Stored items:
—————
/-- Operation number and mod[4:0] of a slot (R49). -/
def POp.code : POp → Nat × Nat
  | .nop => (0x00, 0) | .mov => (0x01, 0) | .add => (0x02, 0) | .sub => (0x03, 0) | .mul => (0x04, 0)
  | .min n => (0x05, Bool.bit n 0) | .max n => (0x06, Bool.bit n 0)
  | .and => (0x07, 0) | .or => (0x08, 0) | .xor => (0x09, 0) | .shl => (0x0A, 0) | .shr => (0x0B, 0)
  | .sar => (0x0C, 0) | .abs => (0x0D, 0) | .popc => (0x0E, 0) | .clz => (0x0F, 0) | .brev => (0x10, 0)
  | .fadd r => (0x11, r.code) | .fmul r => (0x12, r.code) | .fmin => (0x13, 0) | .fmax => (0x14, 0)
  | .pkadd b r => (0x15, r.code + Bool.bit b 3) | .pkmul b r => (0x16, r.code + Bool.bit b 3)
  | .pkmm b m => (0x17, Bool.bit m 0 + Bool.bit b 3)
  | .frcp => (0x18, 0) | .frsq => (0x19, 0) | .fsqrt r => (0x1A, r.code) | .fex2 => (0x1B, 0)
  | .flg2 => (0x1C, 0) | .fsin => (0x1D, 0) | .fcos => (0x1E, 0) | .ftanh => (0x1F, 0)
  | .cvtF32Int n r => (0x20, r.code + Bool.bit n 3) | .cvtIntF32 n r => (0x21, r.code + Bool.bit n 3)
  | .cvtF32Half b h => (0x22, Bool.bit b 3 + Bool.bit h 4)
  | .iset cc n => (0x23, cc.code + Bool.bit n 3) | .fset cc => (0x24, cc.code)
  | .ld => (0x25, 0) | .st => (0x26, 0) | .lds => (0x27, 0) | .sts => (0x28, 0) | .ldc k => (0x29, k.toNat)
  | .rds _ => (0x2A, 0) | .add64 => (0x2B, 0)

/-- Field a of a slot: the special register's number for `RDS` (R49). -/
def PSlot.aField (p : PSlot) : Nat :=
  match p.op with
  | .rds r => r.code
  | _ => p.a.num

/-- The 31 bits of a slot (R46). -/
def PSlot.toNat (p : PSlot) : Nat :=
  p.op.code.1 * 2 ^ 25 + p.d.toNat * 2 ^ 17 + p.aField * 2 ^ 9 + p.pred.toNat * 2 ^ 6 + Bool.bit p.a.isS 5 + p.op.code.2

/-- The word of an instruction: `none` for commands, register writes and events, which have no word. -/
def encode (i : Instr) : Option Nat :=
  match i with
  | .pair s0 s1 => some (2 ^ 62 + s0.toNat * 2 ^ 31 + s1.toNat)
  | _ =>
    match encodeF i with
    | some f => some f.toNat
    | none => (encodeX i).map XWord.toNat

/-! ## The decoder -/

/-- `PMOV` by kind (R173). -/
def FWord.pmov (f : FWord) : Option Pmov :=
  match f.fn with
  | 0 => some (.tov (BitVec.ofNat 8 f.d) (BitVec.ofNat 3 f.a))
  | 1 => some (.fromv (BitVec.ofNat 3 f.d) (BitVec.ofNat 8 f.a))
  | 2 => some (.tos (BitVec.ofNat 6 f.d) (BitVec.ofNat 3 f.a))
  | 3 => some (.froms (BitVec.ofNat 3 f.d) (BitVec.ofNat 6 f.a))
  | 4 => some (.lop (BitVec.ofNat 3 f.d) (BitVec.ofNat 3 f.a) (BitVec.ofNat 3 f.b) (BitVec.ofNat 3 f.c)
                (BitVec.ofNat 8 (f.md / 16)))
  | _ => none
—————
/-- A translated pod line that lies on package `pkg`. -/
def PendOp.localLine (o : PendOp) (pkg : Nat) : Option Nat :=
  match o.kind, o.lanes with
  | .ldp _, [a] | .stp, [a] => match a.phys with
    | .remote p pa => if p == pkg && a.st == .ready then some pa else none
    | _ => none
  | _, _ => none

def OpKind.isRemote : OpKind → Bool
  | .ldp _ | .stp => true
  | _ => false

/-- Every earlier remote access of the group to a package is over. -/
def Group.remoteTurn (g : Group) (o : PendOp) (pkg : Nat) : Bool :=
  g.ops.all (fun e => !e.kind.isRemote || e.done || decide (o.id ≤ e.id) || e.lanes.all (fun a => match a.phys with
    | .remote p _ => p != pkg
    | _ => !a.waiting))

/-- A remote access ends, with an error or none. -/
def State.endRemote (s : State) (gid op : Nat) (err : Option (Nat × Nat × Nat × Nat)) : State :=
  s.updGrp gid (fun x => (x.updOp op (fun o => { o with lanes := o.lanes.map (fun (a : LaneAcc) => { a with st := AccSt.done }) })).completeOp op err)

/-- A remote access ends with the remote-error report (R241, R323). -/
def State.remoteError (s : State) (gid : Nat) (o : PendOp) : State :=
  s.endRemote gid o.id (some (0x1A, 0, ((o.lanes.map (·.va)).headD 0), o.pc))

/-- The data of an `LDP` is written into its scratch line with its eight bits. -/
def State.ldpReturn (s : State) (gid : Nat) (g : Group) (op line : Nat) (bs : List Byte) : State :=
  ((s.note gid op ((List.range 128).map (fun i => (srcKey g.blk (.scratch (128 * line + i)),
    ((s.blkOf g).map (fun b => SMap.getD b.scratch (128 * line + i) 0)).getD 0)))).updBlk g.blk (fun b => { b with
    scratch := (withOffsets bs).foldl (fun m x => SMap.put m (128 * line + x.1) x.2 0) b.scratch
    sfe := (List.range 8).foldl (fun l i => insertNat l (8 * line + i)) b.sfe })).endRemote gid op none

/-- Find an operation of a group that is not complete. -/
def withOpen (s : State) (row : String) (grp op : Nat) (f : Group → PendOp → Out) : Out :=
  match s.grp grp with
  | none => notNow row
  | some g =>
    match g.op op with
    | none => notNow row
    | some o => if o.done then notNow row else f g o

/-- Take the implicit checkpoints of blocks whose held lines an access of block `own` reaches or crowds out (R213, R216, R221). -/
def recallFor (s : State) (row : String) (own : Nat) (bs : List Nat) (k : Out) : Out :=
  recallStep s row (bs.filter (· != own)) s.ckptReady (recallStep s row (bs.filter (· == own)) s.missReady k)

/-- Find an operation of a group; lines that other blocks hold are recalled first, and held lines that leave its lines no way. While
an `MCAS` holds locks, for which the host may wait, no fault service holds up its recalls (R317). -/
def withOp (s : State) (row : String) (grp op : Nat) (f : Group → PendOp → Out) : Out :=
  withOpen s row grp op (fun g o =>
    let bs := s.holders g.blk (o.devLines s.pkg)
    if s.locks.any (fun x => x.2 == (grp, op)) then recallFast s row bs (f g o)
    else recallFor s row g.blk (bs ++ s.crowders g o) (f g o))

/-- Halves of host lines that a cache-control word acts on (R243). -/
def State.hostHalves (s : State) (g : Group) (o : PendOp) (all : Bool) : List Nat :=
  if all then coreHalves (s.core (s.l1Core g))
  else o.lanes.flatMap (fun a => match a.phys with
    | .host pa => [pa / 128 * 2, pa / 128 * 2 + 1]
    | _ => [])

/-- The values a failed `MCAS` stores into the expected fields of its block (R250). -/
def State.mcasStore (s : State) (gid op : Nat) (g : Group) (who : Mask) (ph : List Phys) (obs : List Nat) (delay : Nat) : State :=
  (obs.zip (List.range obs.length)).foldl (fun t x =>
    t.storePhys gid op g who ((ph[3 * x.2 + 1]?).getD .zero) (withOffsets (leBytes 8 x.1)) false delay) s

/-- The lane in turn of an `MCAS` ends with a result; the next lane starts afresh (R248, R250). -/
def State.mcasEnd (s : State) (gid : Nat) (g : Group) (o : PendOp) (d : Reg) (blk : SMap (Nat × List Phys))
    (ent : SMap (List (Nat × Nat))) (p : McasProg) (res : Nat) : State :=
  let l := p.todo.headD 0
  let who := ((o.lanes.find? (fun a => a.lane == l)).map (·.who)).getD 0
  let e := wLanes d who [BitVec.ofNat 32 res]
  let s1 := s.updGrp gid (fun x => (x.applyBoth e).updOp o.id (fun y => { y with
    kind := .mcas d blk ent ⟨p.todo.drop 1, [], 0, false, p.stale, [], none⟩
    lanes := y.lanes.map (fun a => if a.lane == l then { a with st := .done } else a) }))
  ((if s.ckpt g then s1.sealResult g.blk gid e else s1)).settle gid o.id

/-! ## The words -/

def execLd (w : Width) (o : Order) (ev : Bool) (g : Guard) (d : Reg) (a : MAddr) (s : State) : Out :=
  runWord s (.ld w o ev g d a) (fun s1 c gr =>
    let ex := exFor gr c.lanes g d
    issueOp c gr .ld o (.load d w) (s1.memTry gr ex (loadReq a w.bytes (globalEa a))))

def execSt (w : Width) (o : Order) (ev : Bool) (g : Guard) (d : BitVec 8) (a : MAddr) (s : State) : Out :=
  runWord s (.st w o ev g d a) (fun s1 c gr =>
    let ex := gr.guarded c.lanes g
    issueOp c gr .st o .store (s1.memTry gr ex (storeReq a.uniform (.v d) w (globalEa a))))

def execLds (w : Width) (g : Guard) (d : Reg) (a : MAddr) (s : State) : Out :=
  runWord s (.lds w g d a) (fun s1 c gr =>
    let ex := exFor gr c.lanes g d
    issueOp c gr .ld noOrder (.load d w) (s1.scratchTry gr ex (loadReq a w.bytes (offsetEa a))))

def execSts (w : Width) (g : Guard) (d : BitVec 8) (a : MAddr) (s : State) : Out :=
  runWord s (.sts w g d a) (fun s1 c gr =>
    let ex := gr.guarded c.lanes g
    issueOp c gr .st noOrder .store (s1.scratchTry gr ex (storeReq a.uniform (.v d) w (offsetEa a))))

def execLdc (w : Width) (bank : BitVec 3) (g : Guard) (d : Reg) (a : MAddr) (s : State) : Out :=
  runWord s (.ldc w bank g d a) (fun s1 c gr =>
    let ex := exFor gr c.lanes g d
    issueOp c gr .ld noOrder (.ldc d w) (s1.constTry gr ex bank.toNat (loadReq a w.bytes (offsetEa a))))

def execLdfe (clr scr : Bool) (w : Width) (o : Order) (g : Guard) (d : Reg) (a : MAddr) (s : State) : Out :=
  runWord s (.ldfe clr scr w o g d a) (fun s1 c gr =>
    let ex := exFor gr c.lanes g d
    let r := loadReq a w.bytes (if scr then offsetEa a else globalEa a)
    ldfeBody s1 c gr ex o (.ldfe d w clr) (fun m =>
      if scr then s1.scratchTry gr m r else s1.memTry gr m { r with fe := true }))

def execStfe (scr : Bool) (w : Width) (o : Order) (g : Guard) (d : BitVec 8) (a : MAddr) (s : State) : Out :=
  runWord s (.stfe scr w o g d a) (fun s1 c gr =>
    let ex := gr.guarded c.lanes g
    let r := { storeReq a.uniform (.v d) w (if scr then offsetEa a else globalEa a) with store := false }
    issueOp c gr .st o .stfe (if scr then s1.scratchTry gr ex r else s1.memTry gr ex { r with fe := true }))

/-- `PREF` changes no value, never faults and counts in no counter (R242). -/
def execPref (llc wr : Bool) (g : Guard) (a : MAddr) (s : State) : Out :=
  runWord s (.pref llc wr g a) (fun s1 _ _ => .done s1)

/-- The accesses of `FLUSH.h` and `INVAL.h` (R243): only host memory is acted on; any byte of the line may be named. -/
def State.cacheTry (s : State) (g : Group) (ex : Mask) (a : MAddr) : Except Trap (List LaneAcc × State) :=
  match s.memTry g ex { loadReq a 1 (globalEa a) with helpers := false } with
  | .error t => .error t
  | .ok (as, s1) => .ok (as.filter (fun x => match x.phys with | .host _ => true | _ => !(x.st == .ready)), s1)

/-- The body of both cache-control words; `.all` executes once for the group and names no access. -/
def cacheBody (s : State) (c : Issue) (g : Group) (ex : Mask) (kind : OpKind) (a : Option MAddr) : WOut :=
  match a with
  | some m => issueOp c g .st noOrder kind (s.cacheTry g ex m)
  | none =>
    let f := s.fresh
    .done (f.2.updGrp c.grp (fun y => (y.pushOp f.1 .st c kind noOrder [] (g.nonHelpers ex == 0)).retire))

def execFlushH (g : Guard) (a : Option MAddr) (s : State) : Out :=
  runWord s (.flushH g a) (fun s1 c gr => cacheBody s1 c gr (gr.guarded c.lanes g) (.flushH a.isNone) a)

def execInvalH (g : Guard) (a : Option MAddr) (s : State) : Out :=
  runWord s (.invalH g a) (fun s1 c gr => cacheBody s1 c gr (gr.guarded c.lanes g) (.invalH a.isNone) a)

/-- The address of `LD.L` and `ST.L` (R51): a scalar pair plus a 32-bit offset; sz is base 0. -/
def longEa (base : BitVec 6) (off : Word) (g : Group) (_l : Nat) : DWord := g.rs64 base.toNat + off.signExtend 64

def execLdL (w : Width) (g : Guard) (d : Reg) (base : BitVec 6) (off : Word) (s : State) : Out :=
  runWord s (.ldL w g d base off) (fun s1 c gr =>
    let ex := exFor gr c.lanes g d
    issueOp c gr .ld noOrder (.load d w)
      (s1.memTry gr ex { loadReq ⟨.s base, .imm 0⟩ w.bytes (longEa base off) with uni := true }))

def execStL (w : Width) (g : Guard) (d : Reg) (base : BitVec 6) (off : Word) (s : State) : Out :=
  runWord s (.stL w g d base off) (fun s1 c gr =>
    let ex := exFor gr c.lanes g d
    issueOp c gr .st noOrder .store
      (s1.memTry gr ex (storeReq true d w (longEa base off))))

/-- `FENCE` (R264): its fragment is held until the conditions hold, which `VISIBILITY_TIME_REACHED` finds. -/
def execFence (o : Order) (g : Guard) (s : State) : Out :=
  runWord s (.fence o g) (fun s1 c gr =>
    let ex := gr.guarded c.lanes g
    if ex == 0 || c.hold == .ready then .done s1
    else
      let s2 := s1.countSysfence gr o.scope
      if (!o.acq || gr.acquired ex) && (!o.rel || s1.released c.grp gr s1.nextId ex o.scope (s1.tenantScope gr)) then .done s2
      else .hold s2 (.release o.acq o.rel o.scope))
—————
**EXERCISE DETAILS**
Using the records above, copy word for word the line with "def execLd (w", the line with "issueOp c gr .ld noOrder (.ldc", and every line between them.

**RESULT OF THIS EXERCISE**
def execLd (w : Width) (o : Order) (ev : Bool) (g : Guard) (d : Reg) (a : MAddr) (s : State) : Out :=
  runWord s (.ld w o ev g d a) (fun s1 c gr =>
    let ex := exFor gr c.lanes g d
    issueOp c gr .ld o (.load d w) (s1.memTry gr ex (loadReq a w.bytes (globalEa a))))

def execSt (w : Width) (o : Order) (ev : Bool) (g : Guard) (d : BitVec 8) (a : MAddr) (s : State) : Out :=
  runWord s (.st w o ev g d a) (fun s1 c gr =>
    let ex := gr.guarded c.lanes g
    issueOp c gr .st o .store (s1.memTry gr ex (storeReq a.uniform (.v d) w (globalEa a))))

def execLds (w : Width) (g : Guard) (d : Reg) (a : MAddr) (s : State) : Out :=
  runWord s (.lds w g d a) (fun s1 c gr =>
    let ex := exFor gr c.lanes g d
    issueOp c gr .ld noOrder (.load d w) (s1.scratchTry gr ex (loadReq a w.bytes (offsetEa a))))

def execSts (w : Width) (g : Guard) (d : BitVec 8) (a : MAddr) (s : State) : Out :=
  runWord s (.sts w g d a) (fun s1 c gr =>
    let ex := gr.guarded c.lanes g
    issueOp c gr .st noOrder .store (s1.scratchTry gr ex (storeReq a.uniform (.v d) w (offsetEa a))))

def execLdc (w : Width) (bank : BitVec 3) (g : Guard) (d : Reg) (a : MAddr) (s : State) : Out :=
  runWord s (.ldc w bank g d a) (fun s1 c gr =>
    let ex := exFor gr c.lanes g d
    issueOp c gr .ld noOrder (.ldc d w) (s1.constTry gr ex bank.toNat (loadReq a w.bytes (offsetEa a))))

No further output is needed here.